• _What is expected_:
Transcribe every record beneath, precisely as written.

• _Stored data_:
:::

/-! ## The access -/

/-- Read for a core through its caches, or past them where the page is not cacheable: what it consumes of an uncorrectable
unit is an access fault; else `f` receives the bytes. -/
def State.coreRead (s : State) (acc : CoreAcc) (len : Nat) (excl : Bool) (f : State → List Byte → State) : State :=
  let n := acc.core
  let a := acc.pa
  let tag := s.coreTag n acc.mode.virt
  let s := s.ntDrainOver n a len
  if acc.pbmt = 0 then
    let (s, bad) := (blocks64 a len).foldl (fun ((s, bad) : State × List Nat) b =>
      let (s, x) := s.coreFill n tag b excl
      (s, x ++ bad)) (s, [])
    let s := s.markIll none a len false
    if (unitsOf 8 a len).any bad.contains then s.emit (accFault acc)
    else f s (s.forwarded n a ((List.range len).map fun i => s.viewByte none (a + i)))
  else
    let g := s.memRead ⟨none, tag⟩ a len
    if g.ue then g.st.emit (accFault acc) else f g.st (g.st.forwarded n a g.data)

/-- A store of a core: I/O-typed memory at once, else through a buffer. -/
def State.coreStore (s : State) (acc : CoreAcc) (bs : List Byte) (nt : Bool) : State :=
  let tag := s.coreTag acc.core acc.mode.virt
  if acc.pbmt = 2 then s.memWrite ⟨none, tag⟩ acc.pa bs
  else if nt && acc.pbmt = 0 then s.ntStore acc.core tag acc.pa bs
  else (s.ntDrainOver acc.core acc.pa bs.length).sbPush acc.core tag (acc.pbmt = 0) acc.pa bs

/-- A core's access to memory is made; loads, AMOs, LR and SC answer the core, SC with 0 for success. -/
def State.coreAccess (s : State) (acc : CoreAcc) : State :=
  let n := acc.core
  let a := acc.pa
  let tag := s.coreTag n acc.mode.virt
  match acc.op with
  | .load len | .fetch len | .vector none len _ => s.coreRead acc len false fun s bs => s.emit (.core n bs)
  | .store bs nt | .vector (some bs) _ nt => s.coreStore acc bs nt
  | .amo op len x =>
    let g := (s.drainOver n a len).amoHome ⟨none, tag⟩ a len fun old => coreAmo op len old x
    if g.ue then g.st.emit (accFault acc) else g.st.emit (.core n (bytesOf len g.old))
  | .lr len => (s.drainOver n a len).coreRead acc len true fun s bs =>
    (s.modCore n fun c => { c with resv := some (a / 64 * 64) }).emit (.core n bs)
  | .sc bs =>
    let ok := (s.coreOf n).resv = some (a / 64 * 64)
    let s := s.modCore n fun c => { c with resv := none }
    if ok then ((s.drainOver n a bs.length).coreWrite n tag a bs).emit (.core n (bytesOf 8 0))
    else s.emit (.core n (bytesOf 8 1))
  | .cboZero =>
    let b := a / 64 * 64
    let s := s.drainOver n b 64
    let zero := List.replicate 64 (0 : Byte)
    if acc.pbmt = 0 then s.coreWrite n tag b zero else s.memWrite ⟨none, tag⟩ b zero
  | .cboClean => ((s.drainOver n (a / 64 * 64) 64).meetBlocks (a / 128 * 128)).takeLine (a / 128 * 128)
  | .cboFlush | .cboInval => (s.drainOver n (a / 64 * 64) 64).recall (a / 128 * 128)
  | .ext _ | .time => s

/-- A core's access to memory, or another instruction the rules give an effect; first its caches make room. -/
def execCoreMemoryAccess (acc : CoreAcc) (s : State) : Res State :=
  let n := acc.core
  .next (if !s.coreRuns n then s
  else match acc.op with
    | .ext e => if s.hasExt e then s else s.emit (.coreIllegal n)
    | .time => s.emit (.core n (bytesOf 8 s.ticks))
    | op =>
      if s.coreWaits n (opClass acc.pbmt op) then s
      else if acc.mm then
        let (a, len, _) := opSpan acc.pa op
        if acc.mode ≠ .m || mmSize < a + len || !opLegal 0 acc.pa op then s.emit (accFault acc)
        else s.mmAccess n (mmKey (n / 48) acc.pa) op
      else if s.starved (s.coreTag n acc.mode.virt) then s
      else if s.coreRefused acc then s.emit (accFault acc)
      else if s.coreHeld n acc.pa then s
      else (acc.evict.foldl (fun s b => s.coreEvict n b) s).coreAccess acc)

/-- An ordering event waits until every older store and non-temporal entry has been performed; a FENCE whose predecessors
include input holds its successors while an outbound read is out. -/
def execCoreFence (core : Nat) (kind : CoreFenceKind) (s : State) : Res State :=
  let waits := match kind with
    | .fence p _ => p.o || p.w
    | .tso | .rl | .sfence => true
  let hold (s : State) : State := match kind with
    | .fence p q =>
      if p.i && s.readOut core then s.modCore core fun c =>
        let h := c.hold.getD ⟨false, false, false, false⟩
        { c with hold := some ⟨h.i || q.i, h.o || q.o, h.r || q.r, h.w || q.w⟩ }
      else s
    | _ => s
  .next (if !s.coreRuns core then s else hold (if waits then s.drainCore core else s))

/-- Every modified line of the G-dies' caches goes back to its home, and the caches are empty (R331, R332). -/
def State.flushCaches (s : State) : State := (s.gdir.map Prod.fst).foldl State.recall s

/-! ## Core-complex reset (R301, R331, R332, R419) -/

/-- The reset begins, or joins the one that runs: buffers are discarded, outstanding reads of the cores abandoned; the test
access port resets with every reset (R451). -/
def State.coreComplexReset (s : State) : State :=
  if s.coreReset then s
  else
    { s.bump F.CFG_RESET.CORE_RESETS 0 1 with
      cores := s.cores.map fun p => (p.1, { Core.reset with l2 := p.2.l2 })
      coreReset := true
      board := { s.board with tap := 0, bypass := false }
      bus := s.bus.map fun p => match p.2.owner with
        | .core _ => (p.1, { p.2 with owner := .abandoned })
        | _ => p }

:::

• _Task solution_:
/-! ## The access -/

/-- Read for a core through its caches, or past them where the page is not cacheable: what it consumes of an uncorrectable
unit is an access fault; else `f` receives the bytes. -/
def State.coreRead (s : State) (acc : CoreAcc) (len : Nat) (excl : Bool) (f : State → List Byte → State) : State :=
  let n := acc.core
  let a := acc.pa
  let tag := s.coreTag n acc.mode.virt
  let s := s.ntDrainOver n a len
  if acc.pbmt = 0 then
    let (s, bad) := (blocks64 a len).foldl (fun ((s, bad) : State × List Nat) b =>
      let (s, x) := s.coreFill n tag b excl
      (s, x ++ bad)) (s, [])
    let s := s.markIll none a len false
    if (unitsOf 8 a len).any bad.contains then s.emit (accFault acc)
    else f s (s.forwarded n a ((List.range len).map fun i => s.viewByte none (a + i)))
  else
    let g := s.memRead ⟨none, tag⟩ a len
    if g.ue then g.st.emit (accFault acc) else f g.st (g.st.forwarded n a g.data)

/-- A store of a core: I/O-typed memory at once, else through a buffer. -/
def State.coreStore (s : State) (acc : CoreAcc) (bs : List Byte) (nt : Bool) : State :=
  let tag := s.coreTag acc.core acc.mode.virt
  if acc.pbmt = 2 then s.memWrite ⟨none, tag⟩ acc.pa bs
  else if nt && acc.pbmt = 0 then s.ntStore acc.core tag acc.pa bs
  else (s.ntDrainOver acc.core acc.pa bs.length).sbPush acc.core tag (acc.pbmt = 0) acc.pa bs

/-- A core's access to memory is made; loads, AMOs, LR and SC answer the core, SC with 0 for success. -/
def State.coreAccess (s : State) (acc : CoreAcc) : State :=
  let n := acc.core
  let a := acc.pa
  let tag := s.coreTag n acc.mode.virt
  match acc.op with
  | .load len | .fetch len | .vector none len _ => s.coreRead acc len false fun s bs => s.emit (.core n bs)
  | .store bs nt | .vector (some bs) _ nt => s.coreStore acc bs nt
  | .amo op len x =>
    let g := (s.drainOver n a len).amoHome ⟨none, tag⟩ a len fun old => coreAmo op len old x
    if g.ue then g.st.emit (accFault acc) else g.st.emit (.core n (bytesOf len g.old))
  | .lr len => (s.drainOver n a len).coreRead acc len true fun s bs =>
    (s.modCore n fun c => { c with resv := some (a / 64 * 64) }).emit (.core n bs)
  | .sc bs =>
    let ok := (s.coreOf n).resv = some (a / 64 * 64)
    let s := s.modCore n fun c => { c with resv := none }
    if ok then ((s.drainOver n a bs.length).coreWrite n tag a bs).emit (.core n (bytesOf 8 0))
    else s.emit (.core n (bytesOf 8 1))
  | .cboZero =>
    let b := a / 64 * 64
    let s := s.drainOver n b 64
    let zero := List.replicate 64 (0 : Byte)
    if acc.pbmt = 0 then s.coreWrite n tag b zero else s.memWrite ⟨none, tag⟩ b zero
  | .cboClean => ((s.drainOver n (a / 64 * 64) 64).meetBlocks (a / 128 * 128)).takeLine (a / 128 * 128)
  | .cboFlush | .cboInval => (s.drainOver n (a / 64 * 64) 64).recall (a / 128 * 128)
  | .ext _ | .time => s

/-- A core's access to memory, or another instruction the rules give an effect; first its caches make room. -/
def execCoreMemoryAccess (acc : CoreAcc) (s : State) : Res State :=
  let n := acc.core
  .next (if !s.coreRuns n then s
  else match acc.op with
    | .ext e => if s.hasExt e then s else s.emit (.coreIllegal n)
    | .time => s.emit (.core n (bytesOf 8 s.ticks))
    | op =>
      if s.coreWaits n (opClass acc.pbmt op) then s
      else if acc.mm then
        let (a, len, _) := opSpan acc.pa op
        if acc.mode ≠ .m || mmSize < a + len || !opLegal 0 acc.pa op then s.emit (accFault acc)
        else s.mmAccess n (mmKey (n / 48) acc.pa) op
      else if s.starved (s.coreTag n acc.mode.virt) then s
      else if s.coreRefused acc then s.emit (accFault acc)
      else if s.coreHeld n acc.pa then s
      else (acc.evict.foldl (fun s b => s.coreEvict n b) s).coreAccess acc)

/-- An ordering event waits until every older store and non-temporal entry has been performed; a FENCE whose predecessors
include input holds its successors while an outbound read is out. -/
def execCoreFence (core : Nat) (kind : CoreFenceKind) (s : State) : Res State :=
  let waits := match kind with
    | .fence p _ => p.o || p.w
    | .tso | .rl | .sfence => true
  let hold (s : State) : State := match kind with
    | .fence p q =>
      if p.i && s.readOut core then s.modCore core fun c =>
        let h := c.hold.getD ⟨false, false, false, false⟩
        { c with hold := some ⟨h.i || q.i, h.o || q.o, h.r || q.r, h.w || q.w⟩ }
      else s
    | _ => s
  .next (if !s.coreRuns core then s else hold (if waits then s.drainCore core else s))

/-- Every modified line of the G-dies' caches goes back to its home, and the caches are empty (R331, R332). -/
def State.flushCaches (s : State) : State := (s.gdir.map Prod.fst).foldl State.recall s

/-! ## Core-complex reset (R301, R331, R332, R419) -/

/-- The reset begins, or joins the one that runs: buffers are discarded, outstanding reads of the cores abandoned; the test
access port resets with every reset (R451). -/
def State.coreComplexReset (s : State) : State :=
  if s.coreReset then s
  else
    { s.bump F.CFG_RESET.CORE_RESETS 0 1 with
      cores := s.cores.map fun p => (p.1, { Core.reset with l2 := p.2.l2 })
      coreReset := true
      board := { s.board with tap := 0, bypass := false }
      bus := s.bus.map fun p => match p.2.owner with
        | .core _ => (p.1, { p.2 with owner := .abandoned })
        | _ => p }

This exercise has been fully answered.